Meine Damen und Herren, die Aufarbeitung der Geschichte ist uns ein wichtiges Anliegen. Es hat nicht nur für die Vergangenheitsbewertung eine Bedeutung, sondern auch für die Demokratie der Gegenwart und der Zukunft. Transparenz und ein offener Umgang mit den Akten des MfS/AfNS sind auch weiterhin wichtig. Ich erinnere hierbei an die im Parlament intensiv diskutierte Frage, wie nach einer möglichen Überführung der Akten in ein Bundesarchiv auch weiterhin Transparenz gewährleistet werden kann.
Meine Damen und Herren, zum Abschluss der Arbeit des erweiterten Gremiums bekräftigen wir unsere beiden betroffenen Abgeordneten. Ina Leukefeld und Frank Kuschel haben sich zu ihrer Verantwortung bekannt und einen seit Jahren offenen Umgang mit ihrer Vergangenheit gepflegt. Die erneute Überprüfung der beiden Abgeordneten unserer Fraktion ergab keine neuen Erkenntnisse. An deren parlamentarischer Integrität und ihrem demokratischen Engagement besteht kein Zweifel. Auch die wiederholte Wiederwahl in den Thüringer Landtag ist dafür ein Argument, ebenso wie ihr langjähriger kommunalpolitischer Einsatz. Darüber hinaus sind die Kandidaten der Linken für Landtagswahlen verpflichtet, vor einer Wahl Rechenschaft über ihre etwaige Zusammenarbeit mit dem MfS/AfNS abzulegen.

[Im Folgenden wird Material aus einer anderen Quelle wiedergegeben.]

-- ==== Sys2Proof/Tests/Slice0.lean ====
section
/-!
SUPPORT. The model's own tests. Expected results come from 95_test_vectors.md and the rules it cites; each test is about
one step or one function on a small state. The `witness_` theorems show that the hypotheses of the statements can be met.
-/

namespace Sys2Proof.Tests

open Sys2Proof Sys2Proof.Machine

/-- A fresh engine with a few cells listed, at a PC, with an accumulator, a NEG and the inputs given. -/
def mk (cells : Memory) (pc : Addr) (acc : Word) (neg : Bool) (ins : List Word) : State :=
  { State.fresh Params.default cells ins with pc := pc, acc := acc, neg := neg }

/-- The same engine under the other BRP polarity. -/
def negativeSet (s : State) : State :=
  { s with params := { s.params with brpPolarity := .negativeSet } }

/-- The outcome is a next state with the property. -/
def nextHas (o : StepOutcome) (p : State → Bool) : Bool :=
  match o with
  | .next t => p t
  | .fault _ => false
  | .refused _ => false

/-- The outcome is a stop with the reason. -/
def stopsWith (o : StepOutcome) (r : Fault) : Bool :=
  match o with
  | .next _ => false
  | .fault r' => decide (r' = r)
  | .refused _ => false

/-! ## Well-formedness: the one check refuses the terms below its bound -/

theorem test_illegalNineOther_below_three_is_ill_formed :
    Instr.wellFormed (.illegalNineOther 0) = false ∧ Instr.wellFormed (.illegalNineOther 1) = false ∧
      Instr.wellFormed (.illegalNineOther 2) = false := by decide
theorem test_illegalNineOther_from_three_is_well_formed :
    Instr.wellFormed (.illegalNineOther 3) = true ∧ Instr.wellFormed (.illegalNineOther 99) = true := by decide

/-! ## Decode and encode: words written out digit by digit from 30_encoding.md rule R64, the ends of every range -/

theorem test_decode_hlt : decode 0 = .hlt 0 ∧ decode 42 = .hlt 42 ∧ decode 99 = .hlt 99 := by decide
theorem test_decode_add : decode 100 = .add 0 ∧ decode 199 = .add 99 := by decide
theorem test_decode_sub : decode 200 = .sub 0 ∧ decode 250 = .sub 50 ∧ decode 299 = .sub 99 := by decide
theorem test_decode_sto : decode 300 = .sto 0 ∧ decode 308 = .sto 8 ∧ decode 399 = .sto 99 := by decide
theorem test_decode_illegalFour :
    decode 400 = .illegalFour 0 ∧ decode 450 = .illegalFour 50 ∧ decode 499 = .illegalFour 99 := by decide
theorem test_decode_lda : decode 500 = .lda 0 ∧ decode 599 = .lda 99 := by decide
theorem test_decode_br : decode 600 = .br 0 ∧ decode 698 = .br 98 ∧ decode 699 = .br 99 := by decide
theorem test_decode_brz : decode 700 = .brz 0 ∧ decode 799 = .brz 99 := by decide
theorem test_decode_brp : decode 800 = .brp 0 ∧ decode 899 = .brp 99 := by decide
theorem test_decode_illegalNineZero : decode 900 = .illegalNineZero := by decide
theorem test_decode_inp : decode 901 = .inp := by decide
theorem test_decode_out : decode 902 = .out := by decide
theorem test_decode_illegalNineOther :
    decode 903 = .illegalNineOther 3 ∧ decode 910 = .illegalNineOther 10 ∧ decode 999 = .illegalNineOther 99 := by decide
theorem test_encode_fixed_codes : encode (.hlt 0) = 0 ∧ encode .inp = 901 ∧ encode .out = 902 := by decide
theorem test_encode_operands : encode (.sto 8) = 308 ∧ encode (.add 9) = 109 ∧ encode (.br 0) = 600 := by decide
theorem test_number_out_of_range_is_rejected_by_name :
    decodeNumber 1000 = .error (.notAWord 1000) ∧ decodeTableWord 16 1000 = none := by decide
theorem test_table_word : decodeTableWord 16 109 = some (.add 9) ∧ decodeTableWord 16 999 = some (.illegalNineOther 99) := by
  decide

/-! ## One step of each instruction (95_test_vectors.md sections 2.2 to 2.8) -/

theorem test_hlt_step :
    nextHas (step (mk [] 7 12 true [])) (fun t => t.halted && t.pc == 8 && t.acc == 12 && t.neg && t.cycles == 1) = true := by
  decide
theorem test_hlt_at_99_wraps_pc : nextHas (step (mk [] 99 0 false [])) (fun t => t.halted && t.pc == 0) = true := by decide
theorem test_add_keeps_neg :
    nextHas (step (mk [(0, 109), (9, 5)] 0 998 true [])) (fun t => t.acc == 3 && t.neg) = true := by decide
theorem test_add_reads_its_own_word : nextHas (step (mk [(5, 105)] 5 0 false [])) (fun t => t.acc == 105) = true := by decide
theorem test_sub_borrow :
    nextHas (step (mk [(0, 209), (9, 5)] 0 3 false [])) (fun t => t.acc == 998 && t.neg) = true := by decide
theorem test_sub_clears_neg :
    nextHas (step (mk [(0, 209), (9, 5)] 0 5 true [])) (fun t => t.acc == 0 && !t.neg) = true := by decide
theorem test_sto_writes_cell :
    nextHas (step (mk [(0, 308)] 0 4 true []))
      (fun t => t.mem.read 8 == 4 && t.mem.read 0 == 308 && t.acc == 4 && t.neg) = true := by decide
theorem test_sto_over_next_instruction_is_fetched :
    nextHas (step (mk [(2, 303)] 2 902 false [])) (fun t => nextHas (step t) (fun u => u.outTray == [902])) = true := by
  decide
theorem test_lda_keeps_neg :
    nextHas (step (mk [(0, 508), (8, 4)] 0 0 true [])) (fun t => t.acc == 4 && t.neg) = true := by decide
theorem test_br_overwrites_the_advance : nextHas (step (mk [(3, 603)] 3 0 false [])) (fun t => t.pc == 3) = true := by decide
theorem test_brz_taken_and_not :
    nextHas (step (mk [(1, 705)] 1 0 true [])) (fun t => t.pc == 5) = true ∧
      nextHas (step (mk [(1, 705)] 1 1 false [])) (fun t => t.pc == 2) = true := by decide
theorem test_brp_non_negative :
    nextHas (step (mk [(5, 809)] 5 0 false [])) (fun t => t.pc == 9) = true ∧
      nextHas (step (mk [(5, 809)] 5 0 true [])) (fun t => t.pc == 6) = true := by decide
theorem test_brp_negative_set :
    nextHas (step (negativeSet (mk [(5, 809)] 5 0 false []))) (fun t => t.pc == 6) = true ∧
      nextHas (step (negativeSet (mk [(5, 809)] 5 0 true []))) (fun t => t.pc == 9) = true := by decide
theorem test_inp_pops_the_front :
    nextHas (step (mk [(0, 901)] 0 0 true [4, 7])) (fun t => t.acc == 4 && t.inTray == [7] && t.neg) = true := by decide
theorem test_inp_on_empty_tray_faults :
    nextHas (step (mk [(0, 901)] 0 12 false []))
      (fun t => t.fault == some { kind := .inputTrayUnderflow, cycle := 1, mailbox := 0 } && t.cycles == 0) = true := by
  decide
theorem test_out_appends :
    nextHas (step { mk [(0, 902)] 0 0 false [] with outTray := [3] }) (fun t => t.outTray == [3, 0] && t.acc == 0) = true := by
  decide
theorem test_illegal_four_faults :
    nextHas (step (mk [(0, 400)] 0 0 false []))
      (fun t => t.fault == some { kind := .invalidOpcode, cycle := 1, mailbox := 0 }) = true := by decide
theorem test_illegal_nine_zero_faults :
    nextHas (step (mk [(7, 900)] 7 0 false [5]))
      (fun t => t.fault == some { kind := .invalidOpcode, cycle := 1, mailbox := 7 } && t.inTray == [5]) = true := by decide
theorem test_illegal_nine_other_faults_as_step_two :
    nextHas (step { mk [(0, 603), (3, 903)] 3 0 false [] with cycles := 1 })
      (fun t => t.fault == some { kind := .invalidOpcode, cycle := 2, mailbox := 3 } && t.outTray == []) = true := by decide
theorem test_halted_engine_takes_no_step :
    stopsWith (step { mk [] 0 0 false [] with halted := true }) .engineHalted = true := by decide
theorem test_faulted_engine_takes_no_step :
    stopsWith (step ((mk [] 0 0 false []).raise .invalidOpcode))
      (.engineFaulted { kind := .invalidOpcode, cycle := 1, mailbox := 0 }) = true := by decide
theorem test_with_fetch_word_runs_first :
    nextHas (step (State.reset.withFetchWord 16 640)) (fun t => t.pc == 40 && t.ir == 640) = true := by decide

/-! ## Memory, reset and the run controller -/

theorem test_write_keeps_rising_addresses :
    ((Memory.write [] 9 1).write 2 5).write 9 0 = [(2, 5)] ∧ (Memory.write [(2, 5)] 1 7) = [(1, 7), (2, 5)] := by decide
theorem test_run_zero_executes_nothing : (run 0 State.reset).1 = .budgetExceeded 0 := by decide
theorem test_halt_counts_and_rerun_returns_zero :
    (run 5 State.reset).1 = .halted 1 ∧ (run 5 (run 5 State.reset).2).1 = .halted 0 := by decide
theorem test_infinite_loop_uses_its_budget : (run 3 (mk [(0, 600)] 0 0 false [])).1 = .budgetExceeded 3 := by decide
theorem test_fault_ends_the_run :
    (run 5 (mk [(0, 603), (3, 903)] 0 0 false [])).1 =
      .fault { kind := .invalidOpcode, cycle := 2, mailbox := 3 } := by decide
theorem test_loader_refuses_short_image : hostReset Params.default [1, 2] [] = .error (.imageLength 2) := by decide
theorem test_loader_refuses_input_out_of_range :
    hostReset Params.default (List.replicate 100 0) [1000] = .error (.inputValue 1000) := by decide +kernel

/-! ## The assembler (95_test_vectors.md section 2.10) and the harness -/

/-- The first words of an assembled source, or its error. -/
def firstWords (n : Nat) (r : Except AssemblyError (List Word)) : Except AssemblyError (List Word) :=
  match r with
  | .ok ws => .ok (ws.take n)
  | .error e => .error e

Herr Kollege Huster, ich darf Sie darauf hinweisen, dass Sie jetzt aus Dingen berichten, die hier nicht zur Debatte stehen, und soweit die Öffentlichkeit von Kollegen nicht beantragt wird, die auch nicht herzustellen ist, sondern der Geheimhaltung unterliegen.
Abgeordneter Huster, DIE LINKE:
Ja, okay.
Meine Damen und Herren, ich bin schon am Schluss. Die Linke steht für das Ziel einer weiteren ehrlichen Aufarbeitung der Vergangenheit. Die Kategorisierung von gewählten Abgeordneten dabei als parlamentsunwürdig leistet für uns keinen geeigneten Beitrag zur notwendigen Aufarbeitung der Geschichte. An dieser Stelle teilen wir die Position, die hier die Fraktion Bündnis 90/Die Grünen vorgetragen hat, ausdrücklich. Vielen Dank, meine Damen und Herren.